Question

assessing de novo Trinity assembly quality

2

Entering edit mode

7.8 years ago

trish0401 ▴ 20

I used Trinity to make a de novo transcriptome assembly for 1 human sample (I will be using more samples later, this is just the test run). I want to assess the quality of the transcriptome. I've aligned the reads to the transcriptome using Bowtie and have an alignment of ~80%. Does 80% alignment imply that the transcriptome assembly was successful?

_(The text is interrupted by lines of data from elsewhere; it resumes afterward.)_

-- ==== Sys2Proof/Laws/State.lean ====
section
/-! SUPPORT. Laws/State.lean: what each field of the state reads after each primitive update, and the frame of the shared
operations over registers, error logs and events. -/
namespace Sys2Proof.Machine

/-! ### Normal forms: every register update is a `setFld`, every context update a `setCtx`, every core update a `setCore` -/

@[simp] theorem put_eq (s : State) (f : Fd) (i v : Nat) : s.put f i v = s.setFld f i 0 v := rfl
@[simp] theorem bump_eq (s : State) (f : Fd) (i n : Nat) : s.bump f i n = s.setFld f i 0 (s.fld f i + n) := rfl
@[simp] theorem bumpAt_eq (s : State) (f : Fd) (i j n : Nat) : s.bumpAt f i j n = s.setFld f i j (s.fld f i j + n) := rfl
@[simp] theorem modCtx_eq (s : State) (c : Nat) (f : Ctx → Ctx) : s.modCtx c f = s.setCtx c (f (s.ctx c)) := rfl
@[simp] theorem modCore_eq (s : State) (n : Nat) (f : Core → Core) : s.modCore n f = s.setCore n (f (s.core n)) := rfl
@[simp] theorem setCoreState_eq (s : State) (n v : Nat) : s.setCoreState n v = s.setFld R.CORE_STATE.STATE n 0 v := rfl
@[simp] theorem coreState_eq (s : State) (n : Nat) : s.coreState n = s.fld R.CORE_STATE.STATE n 0 := rfl
@[simp] theorem on_eq (s : State) (f : Fd) (i j : Nat) : s.on f i j = decide (s.fld f i j ≠ 0) := rfl

/-! ### One lemma per field per update -/

@[simp] theorem setFld_tick (s : State) (f : Fd) (i j v : Nat) : (s.setFld f i j v).tick = s.tick := rfl
@[simp] theorem setFld_errSeq (s : State) (f : Fd) (i j v : Nat) : (s.setFld f i j v).errSeq = s.errSeq := rfl
@[simp] theorem setFld_errLatch (s : State) (f : Fd) (i j v : Nat) : (s.setFld f i j v).errLatch = s.errLatch := rfl
@[simp] theorem setFld_held (s : State) (f : Fd) (i j v : Nat) : (s.setFld f i j v).held = s.held := rfl
@[simp] theorem setFld_latch (s : State) (f : Fd) (i j v : Nat) : (s.setFld f i j v).latch = s.latch := rfl
@[simp] theorem setFld_board (s : State) (f : Fd) (i j v : Nat) : (s.setFld f i j v).board = s.board := rfl
@[simp] theorem setFld_power (s : State) (f : Fd) (i j v : Nat) : (s.setFld f i j v).power = s.power := rfl
@[simp] theorem setFld_resets (s : State) (f : Fd) (i j v : Nat) : (s.setFld f i j v).resets = s.resets := rfl
@[simp] theorem setFld_wharf (s : State) (f : Fd) (i j v : Nat) : (s.setFld f i j v).wharf = s.wharf := rfl
@[simp] theorem setFld_cores (s : State) (f : Fd) (i j v : Nat) : (s.setFld f i j v).cores = s.cores := rfl
@[simp] theorem setFld_ctxs (s : State) (f : Fd) (i j v : Nat) : (s.setFld f i j v).ctxs = s.ctxs := rfl
@[simp] theorem setFld_hbm (s : State) (f : Fd) (i j v : Nat) : (s.setFld f i j v).hbm = s.hbm := rfl
@[simp] theorem setFld_basin (s : State) (f : Fd) (i j v : Nat) : (s.setFld f i j v).basin = s.basin := rfl
@[simp] theorem setFld_hbmUse (s : State) (f : Fd) (i j v : Nat) : (s.setFld f i j v).hbmUse = s.hbmUse := rfl
@[simp] theorem setFld_basinUse (s : State) (f : Fd) (i j v : Nat) : (s.setFld f i j v).basinUse = s.basinUse := rfl
@[simp] theorem setFld_refs (s : State) (f : Fd) (i j v : Nat) : (s.setFld f i j v).refs = s.refs := rfl
@[simp] theorem setFld_dieTlb (s : State) (f : Fd) (i j v : Nat) : (s.setFld f i j v).dieTlb = s.dieTlb := rfl
@[simp] theorem setFld_walks (s : State) (f : Fd) (i j v : Nat) : (s.setFld f i j v).walks = s.walks := rfl
@[simp] theorem setFld_assayUnit (s : State) (f : Fd) (i j v : Nat) : (s.setFld f i j v).assayUnit = s.assayUnit := rfl
@[simp] theorem setFld_assayPtr (s : State) (f : Fd) (i j v : Nat) : (s.setFld f i j v).assayPtr = s.assayPtr := rfl
@[simp] theorem setFld_xtalPtr (s : State) (f : Fd) (i j v : Nat) : (s.setFld f i j v).xtalPtr = s.xtalPtr := rfl
@[simp] theorem setFld_xtalVisit (s : State) (f : Fd) (i j v : Nat) : (s.setFld f i j v).xtalVisit = s.xtalVisit := rfl
@[simp] theorem setFld_xtalDeficit (s : State) (f : Fd) (i j v : Nat) : (s.setFld f i j v).xtalDeficit = s.xtalDeficit := rfl
@[simp] theorem setFld_walkPtr (s : State) (f : Fd) (i j v : Nat) : (s.setFld f i j v).walkPtr = s.walkPtr := rfl
@[simp] theorem setFld_basinBad (s : State) (f : Fd) (i j v : Nat) : (s.setFld f i j v).basinBad = s.basinBad := rfl
@[simp] theorem setFld_hbmCe (s : State) (f : Fd) (i j v : Nat) : (s.setFld f i j v).hbmCe = s.hbmCe := rfl
@[simp] theorem setFld_fabric (s : State) (f : Fd) (i j v : Nat) : (s.setFld f i j v).fabric = s.fabric := rfl
@[simp] theorem setFld_rack (s : State) (f : Fd) (i j v : Nat) : (s.setFld f i j v).rack = s.rack := rfl
@[simp] theorem setFld_weir (s : State) (f : Fd) (i j v : Nat) : (s.setFld f i j v).weir = s.weir := rfl
@[simp] theorem setFld_sec (s : State) (f : Fd) (i j v : Nat) : (s.setFld f i j v).sec = s.sec := rfl
@[simp] theorem setFld_bist (s : State) (f : Fd) (i j v : Nat) : (s.setFld f i j v).bist = s.bist := rfl
@[simp] theorem setFld_haltBegun (s : State) (f : Fd) (i j v : Nat) : (s.setFld f i j v).haltBegun = s.haltBegun := rfl
@[simp] theorem setFld_told (s : State) (f : Fd) (i j v : Nat) : (s.setFld f i j v).told = s.told := rfl
@[simp] theorem setFld_pending (s : State) (f : Fd) (i j v : Nat) : (s.setFld f i j v).pending = s.pending := rfl
@[simp] theorem setFld_out (s : State) (f : Fd) (i j v : Nat) : (s.setFld f i j v).out = s.out := rfl
@[simp] theorem setFld_free (s : State) (f : Fd) (i j v : Nat) : (s.setFld f i j v).free = s.free := rfl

I wanted to also align my transcriptome (the Trinity.fasta output file) to the human reference genome, but the keep receiving errors related to the format of the Trinity.fasta file. Does anyone have any advice as to how to alter the Trinity.fasta file to make it compatible with Bowtie/Bowtie2? Or is there a different output file (in trinity_out_dir) that would be more appropriate?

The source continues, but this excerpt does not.